For each line of the listing that contains "else", make a copy and return it.

= = = = =

-- ==== Sys2Proof/Machine/Clock.lean ====
section
/-! DEFINITION. The Lane Clock (09): TIME and LANE_TIME_TICK. -/

namespace Sys2Proof.Machine

/-- The largest lane time (R137). -/
def maxLaneTime : Nat := 281474976710655

/-- The Lane Clock's event for a TIME (R139, R140). -/
def ownTime (value : BitVec 48) (s : State) : State × Answer :=
  match s.clock.time with
  | none =>
    (s.setClock { s.clock with time := some value.toNat, debt := 0 }, .timeTaken .set value.toNat 0)
  | some now =>
    if now ≤ value.toNat then
      (s.setClock { s.clock with time := some value.toNat, debt := 0 }, .timeTaken .step value.toNat 0)
    else if now - value.toNat ≤ 2000 then
      (s.setClock { s.clock with debt := now - value.toNat }, .timeTaken .slew now (now - value.toNat))
    else (s, .refuse (.timeBackward now))

/-- TIME (R139). -/
def execTime (value : BitVec 48) (s : State) : Host.Outcome State Fault Refusal :=
  request (.time value) (ownTime value) s

/-- One advance of lane time: 1 ms of lane time in 1 ms of real time, or in 2 ms while a slew debt is absorbed (R138). The
time base counts the real milliseconds (log 5). Lane time stays at its largest value (log 16). -/
def LaneClock.tick (c : LaneClock) : LaneClock :=
  match c.time with
  | none => { c with base := c.base + 1 }
  | some now =>
    if maxLaneTime ≤ now then { c with base := c.base + 1 }
    else if c.debt = 0 then { time := some (now + 1), debt := 0, base := c.base + 1 }
    else { time := some (now + 1), debt := c.debt - 1, base := c.base + 2 }

/-- LANE_TIME_TICK (R138). -/
def execLaneTimeTick (s : State) : Host.Outcome State Fault Refusal :=
  event (fun s => s.setClock s.clock.tick) s

end Sys2Proof.Machine
end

= = = = =

TASK OUTPUT:
    else if now - value.toNat ≤ 2000 then
    else (s, .refuse (.timeBackward now))
    else if c.debt = 0 then { time := some (now + 1), debt := 0, base := c.base + 1 }
    else { time := some (now + 1), debt := c.debt - 1, base := c.base + 2 }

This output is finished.